## [Data shown]
-- ==== Sys2Proof/Tests/Slice0.lean ====
section
/-! SUPPORT. The model's own tests: the well-formedness smoke test, the decoding of every constructor by a word written
out from spec/30_encoding.md R91 and R95, one step of each mnemonic on vectors of spec/95_test_vectors.md, the
interrupts, reset and the Debugger on the examples of spec/60_exceptions.md and spec/70_reset_and_hazards.md, and a
witness for the hypotheses of every statement. -/

namespace Sys2Proof.Tests

open Sys2Proof Sys2Proof.Machine

/-! ### Well-formedness -/

/-- The one check: an undefined entry's byte is one of R99. -/
theorem test_wellFormed_refuses_a_documented_opcode :
    ¬ WellFormed (.undefined 0xEA) ∧ ¬ WellFormed (.undefined 0x00) ∧ WellFormed (.undefined 0xFF) ∧
    WellFormed (.undefined 0x02) ∧ undefinedOpcodes.length = 105 := by decide

/-! ### Decoding (R91, R95): opcode, then the low byte, then the high byte -/

theorem test_decode_lda :
    decodeTableWord 16 0x34A1 = some (.ldaIzx 0x34) ∧
    decodeTableWord 16 0x34A5 = some (.ldaZp 0x34) ∧
    decodeTableWord 16 0x34A9 = some (.ldaImm 0x34) ∧
    decodeTableWord 24 0x9234AD = some (.ldaAbs 0x34 0x92) ∧
    decodeTableWord 16 0x34B1 = some (.ldaIzy 0x34) ∧
    decodeTableWord 16 0x34B5 = some (.ldaZpx 0x34) ∧
    decodeTableWord 24 0x9234B9 = some (.ldaAby 0x34 0x92) ∧
    decodeTableWord 24 0x9234BD = some (.ldaAbx 0x34 0x92) := by decide

theorem test_decode_ldx :
    decodeTableWord 16 0x34A2 = some (.ldxImm 0x34) ∧
    decodeTableWord 16 0x34A6 = some (.ldxZp 0x34) ∧
    decodeTableWord 24 0x9234AE = some (.ldxAbs 0x34 0x92) ∧
    decodeTableWord 16 0x34B6 = some (.ldxZpy 0x34) ∧
    decodeTableWord 24 0x9234BE = some (.ldxAby 0x34 0x92) := by decide

theorem test_decode_ldy :
    decodeTableWord 16 0x34A0 = some (.ldyImm 0x34) ∧
    decodeTableWord 16 0x34A4 = some (.ldyZp 0x34) ∧
    decodeTableWord 24 0x9234AC = some (.ldyAbs 0x34 0x92) ∧
    decodeTableWord 16 0x34B4 = some (.ldyZpx 0x34) ∧
    decodeTableWord 24 0x9234BC = some (.ldyAbx 0x34 0x92) := by decide

theorem test_decode_sta :
    decodeTableWord 16 0x3481 = some (.staIzx 0x34) ∧
    decodeTableWord 16 0x3485 = some (.staZp 0x34) ∧
    decodeTableWord 24 0x92348D = some (.staAbs 0x34 0x92) ∧
    decodeTableWord 16 0x3491 = some (.staIzy 0x34) ∧
    decodeTableWord 16 0x3495 = some (.staZpx 0x34) ∧
    decodeTableWord 24 0x923499 = some (.staAby 0x34 0x92) ∧
    decodeTableWord 24 0x92349D = some (.staAbx 0x34 0x92) := by decide

theorem test_decode_stx :
    decodeTableWord 16 0x3486 = some (.stxZp 0x34) ∧
    decodeTableWord 24 0x92348E = some (.stxAbs 0x34 0x92) ∧
    decodeTableWord 16 0x3496 = some (.stxZpy 0x34) := by decide

theorem test_decode_sty :
    decodeTableWord 16 0x3484 = some (.styZp 0x34) ∧
    decodeTableWord 24 0x92348C = some (.styAbs 0x34 0x92) ∧
    decodeTableWord 16 0x3494 = some (.styZpx 0x34) := by decide

theorem test_decode_tax :
    decodeTableWord 8 0xAA = some .tax := by decide

theorem test_decode_tay :
    decodeTableWord 8 0xA8 = some .tay := by decide

theorem test_decode_txa :
    decodeTableWord 8 0x8A = some .txa := by decide

theorem test_decode_tya :
    decodeTableWord 8 0x98 = some .tya := by decide

theorem test_decode_tsx :
    decodeTableWord 8 0xBA = some .tsx := by decide

theorem test_decode_txs :
    decodeTableWord 8 0x9A = some .txs := by decide

theorem test_decode_pha :
    decodeTableWord 8 0x48 = some .pha := by decide

theorem test_decode_php :
    decodeTableWord 8 0x08 = some .php := by decide

theorem test_decode_pla :
    decodeTableWord 8 0x68 = some .pla := by decide

theorem test_decode_plp :
    decodeTableWord 8 0x28 = some .plp := by decide

theorem test_decode_adc :
    decodeTableWord 16 0x3461 = some (.adcIzx 0x34) ∧
    decodeTableWord 16 0x3465 = some (.adcZp 0x34) ∧
    decodeTableWord 16 0x3469 = some (.adcImm 0x34) ∧
    decodeTableWord 24 0x92346D = some (.adcAbs 0x34 0x92) ∧
    decodeTableWord 16 0x3471 = some (.adcIzy 0x34) ∧
    decodeTableWord 16 0x3475 = some (.adcZpx 0x34) ∧
    decodeTableWord 24 0x923479 = some (.adcAby 0x34 0x92) ∧
    decodeTableWord 24 0x92347D = some (.adcAbx 0x34 0x92) := by decide

theorem test_decode_sbc :
    decodeTableWord 16 0x34E1 = some (.sbcIzx 0x34) ∧
    decodeTableWord 16 0x34E5 = some (.sbcZp 0x34) ∧
    decodeTableWord 16 0x34E9 = some (.sbcImm 0x34) ∧
    decodeTableWord 24 0x9234ED = some (.sbcAbs 0x34 0x92) ∧
    decodeTableWord 16 0x34F1 = some (.sbcIzy 0x34) ∧
    decodeTableWord 16 0x34F5 = some (.sbcZpx 0x34) ∧
    decodeTableWord 24 0x9234F9 = some (.sbcAby 0x34 0x92) ∧
    decodeTableWord 24 0x9234FD = some (.sbcAbx 0x34 0x92) := by decide

theorem test_decode_cmp :
    decodeTableWord 16 0x34C1 = some (.cmpIzx 0x34) ∧
    decodeTableWord 16 0x34C5 = some (.cmpZp 0x34) ∧
    decodeTableWord 16 0x34C9 = some (.cmpImm 0x34) ∧
    decodeTableWord 24 0x9234CD = some (.cmpAbs 0x34 0x92) ∧
    decodeTableWord 16 0x34D1 = some (.cmpIzy 0x34) ∧
    decodeTableWord 16 0x34D5 = some (.cmpZpx 0x34) ∧
    decodeTableWord 24 0x9234D9 = some (.cmpAby 0x34 0x92) ∧
    decodeTableWord 24 0x9234DD = some (.cmpAbx 0x34 0x92) := by decide

theorem test_decode_cpx :
    decodeTableWord 16 0x34E0 = some (.cpxImm 0x34) ∧
    decodeTableWord 16 0x34E4 = some (.cpxZp 0x34) ∧
    decodeTableWord 24 0x9234EC = some (.cpxAbs 0x34 0x92) := by decide

theorem test_decode_cpy :
    decodeTableWord 16 0x34C0 = some (.cpyImm 0x34) ∧
    decodeTableWord 16 0x34C4 = some (.cpyZp 0x34) ∧
    decodeTableWord 24 0x9234CC = some (.cpyAbs 0x34 0x92) := by decide

theorem test_decode_inc :
    decodeTableWord 16 0x34E6 = some (.incZp 0x34) ∧
    decodeTableWord 24 0x9234EE = some (.incAbs 0x34 0x92) ∧
    decodeTableWord 16 0x34F6 = some (.incZpx 0x34) ∧
    decodeTableWord 24 0x9234FE = some (.incAbx 0x34 0x92) := by decide

theorem test_decode_dec :
    decodeTableWord 16 0x34C6 = some (.decZp 0x34) ∧
    decodeTableWord 24 0x9234CE = some (.decAbs 0x34 0x92) ∧
    decodeTableWord 16 0x34D6 = some (.decZpx 0x34) ∧
    decodeTableWord 24 0x9234DE = some (.decAbx 0x34 0x92) := by decide

theorem test_decode_inx :
    decodeTableWord 8 0xE8 = some .inx := by decide

theorem test_decode_iny :
    decodeTableWord 8 0xC8 = some .iny := by decide

theorem test_decode_dex :
    decodeTableWord 8 0xCA = some .dex := by decide

theorem test_decode_dey :
    decodeTableWord 8 0x88 = some .dey := by decide

theorem test_decode_and :
    decodeTableWord 16 0x3421 = some (.andIzx 0x34) ∧
    decodeTableWord 16 0x3425 = some (.andZp 0x34) ∧
    decodeTableWord 16 0x3429 = some (.andImm 0x34) ∧
    decodeTableWord 24 0x92342D = some (.andAbs 0x34 0x92) ∧
    decodeTableWord 16 0x3431 = some (.andIzy 0x34) ∧
    decodeTableWord 16 0x3435 = some (.andZpx 0x34) ∧
    decodeTableWord 24 0x923439 = some (.andAby 0x34 0x92) ∧
    decodeTableWord 24 0x92343D = some (.andAbx 0x34 0x92) := by decide

theorem test_decode_ora :
    decodeTableWord 16 0x3401 = some (.oraIzx 0x34) ∧
    decodeTableWord 16 0x3405 = some (.oraZp 0x34) ∧
    decodeTableWord 16 0x3409 = some (.oraImm 0x34) ∧
    decodeTableWord 24 0x92340D = some (.oraAbs 0x34 0x92) ∧
    decodeTableWord 16 0x3411 = some (.oraIzy 0x34) ∧
    decodeTableWord 16 0x3415 = some (.oraZpx 0x34) ∧
    decodeTableWord 24 0x923419 = some (.oraAby 0x34 0x92) ∧
    decodeTableWord 24 0x92341D = some (.oraAbx 0x34 0x92) := by decide

theorem test_decode_eor :
    decodeTableWord 16 0x3441 = some (.eorIzx 0x34) ∧
    decodeTableWord 16 0x3445 = some (.eorZp 0x34) ∧
    decodeTableWord 16 0x3449 = some (.eorImm 0x34) ∧
    decodeTableWord 24 0x92344D = some (.eorAbs 0x34 0x92) ∧
    decodeTableWord 16 0x3451 = some (.eorIzy 0x34) ∧
    decodeTableWord 16 0x3455 = some (.eorZpx 0x34) ∧
    decodeTableWord 24 0x923459 = some (.eorAby 0x34 0x92) ∧
    decodeTableWord 24 0x92345D = some (.eorAbx 0x34 0x92) := by decide

theorem test_decode_bit :
    decodeTableWord 16 0x3424 = some (.bitZp 0x34) ∧
    decodeTableWord 24 0x92342C = some (.bitAbs 0x34 0x92) := by decide

theorem test_decode_asl :
    decodeTableWord 16 0x3406 = some (.aslZp 0x34) ∧
    decodeTableWord 8 0x0A = some .aslAcc ∧
    decodeTableWord 24 0x92340E = some (.aslAbs 0x34 0x92) ∧
    decodeTableWord 16 0x3416 = some (.aslZpx 0x34) ∧
    decodeTableWord 24 0x92341E = some (.aslAbx 0x34 0x92) := by decide

theorem test_decode_lsr :
    decodeTableWord 16 0x3446 = some (.lsrZp 0x34) ∧
    decodeTableWord 8 0x4A = some .lsrAcc ∧
    decodeTableWord 24 0x92344E = some (.lsrAbs 0x34 0x92) ∧
    decodeTableWord 16 0x3456 = some (.lsrZpx 0x34) ∧
    decodeTableWord 24 0x92345E = some (.lsrAbx 0x34 0x92) := by decide

theorem test_decode_rol :
    decodeTableWord 16 0x3426 = some (.rolZp 0x34) ∧
    decodeTableWord 8 0x2A = some .rolAcc ∧
    decodeTableWord 24 0x92342E = some (.rolAbs 0x34 0x92) ∧
    decodeTableWord 16 0x3436 = some (.rolZpx 0x34) ∧
    decodeTableWord 24 0x92343E = some (.rolAbx 0x34 0x92) := by decide

theorem test_decode_ror :
    decodeTableWord 16 0x3466 = some (.rorZp 0x34) ∧
    decodeTableWord 8 0x6A = some .rorAcc ∧
    decodeTableWord 24 0x92346E = some (.rorAbs 0x34 0x92) ∧
    decodeTableWord 16 0x3476 = some (.rorZpx 0x34) ∧
    decodeTableWord 24 0x92347E = some (.rorAbx 0x34 0x92) := by decide

theorem test_decode_bcc :
    decodeTableWord 16 0x3490 = some (.bcc 0x34) := by decide

theorem test_decode_bcs :
    decodeTableWord 16 0x34B0 = some (.bcs 0x34) := by decide

theorem test_decode_beq :
    decodeTableWord 16 0x34F0 = some (.beq 0x34) := by decide

theorem test_decode_bne :
    decodeTableWord 16 0x34D0 = some (.bne 0x34) := by decide

theorem test_decode_bmi :
    decodeTableWord 16 0x3430 = some (.bmi 0x34) := by decide

theorem test_decode_bpl :
    decodeTableWord 16 0x3410 = some (.bpl 0x34) := by decide

theorem test_decode_bvc :
    decodeTableWord 16 0x3450 = some (.bvc 0x34) := by decide

theorem test_decode_bvs :
    decodeTableWord 16 0x3470 = some (.bvs 0x34) := by decide

theorem test_decode_jmp :
    decodeTableWord 24 0x92344C = some (.jmpAbs 0x34 0x92) ∧
    decodeTableWord 24 0x92346C = some (.jmpInd 0x34 0x92) := by decide

theorem test_decode_jsr :
    decodeTableWord 24 0x923420 = some (.jsr 0x34 0x92) := by decide

theorem test_decode_rts :
    decodeTableWord 8 0x60 = some .rts := by decide

theorem test_decode_brk :
    decodeTableWord 16 0x3400 = some (.brk 0x34) := by decide

theorem test_decode_rti :
    decodeTableWord 8 0x40 = some .rti := by decide

theorem test_decode_clc :
    decodeTableWord 8 0x18 = some .clc := by decide

theorem test_decode_sec :
    decodeTableWord 8 0x38 = some .sec := by decide

theorem test_decode_cld :
    decodeTableWord 8 0xD8 = some .cld := by decide

theorem test_decode_sed :
    decodeTableWord 8 0xF8 = some .sed := by decide

theorem test_decode_cli :
    decodeTableWord 8 0x58 = some .cli := by decide

theorem test_decode_sei :
    decodeTableWord 8 0x78 = some .sei := by decide

theorem test_decode_clv :
    decodeTableWord 8 0xB8 = some .clv := by decide

theorem test_decode_nop :
    decodeTableWord 8 0xEA = some .nop := by decide

theorem test_decode_undefined :
    decodeTableWord 8 0x02 = some (.undefined 0x02) ∧ decodeTableWord 8 0x80 = some (.undefined 0x80) ∧
    decodeTableWord 8 0xFF = some (.undefined 0xFF) ∧ (table 0x9C).mnemonic.text = "???" := by decide

/-- A sequence that ends before its instruction does is refused by name. -/
theorem test_decode_truncated :
    decode [] = .error .noBytes ∧ decode [0xA5] = .error (.truncated 0xA5) ∧
    decode [0x00] = .error (.truncated 0x00) := ⟨rfl, rfl, rfl⟩

/-! ### One step on a small state -/

/-- A state of the vectors' configuration: registers, PC, flags, the bytes in memory. -/
def start (a x y sp : Byte) (pc : Word) (p : Flags) (cells : List (Word × Byte)) : State :=
  cells.foldl (fun s c => s.poke c.1 c.2)
    { State.reset with a := a, x := x, y := y, sp := sp, pc := pc, p := p }

/-- Flags from the six a vector lists: N, V, D, I, Z, C. -/
def fl (n v d i z c : Bool) : Flags := { n := n, v := v, b := false, d := d, i := i, z := z, c := c }

/-- Every flag clear. -/
def f0 : Flags := fl false false false false false false

/-- The bytes a bus log writes, each after its address. -/
def writesOf : List BusEntry → List Nat
  | [] => []
  | ⟨.write, a, v⟩ :: rest => a.toNat :: v.toNat :: writesOf rest
  | ⟨.stackWrite, a, v⟩ :: rest => a.toNat :: v.toNat :: writesOf rest
  | _ :: rest => writesOf rest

## [Required action]
Copy every line in the data above that has the string "spec" in it.

## [Answer space]
out from spec/30_encoding.md R91 and R95, one step of each mnemonic on vectors of spec/95_test_vectors.md, the
interrupts, reset and the Debugger on the examples of spec/60_exceptions.md and spec/70_reset_and_hazards.md, and a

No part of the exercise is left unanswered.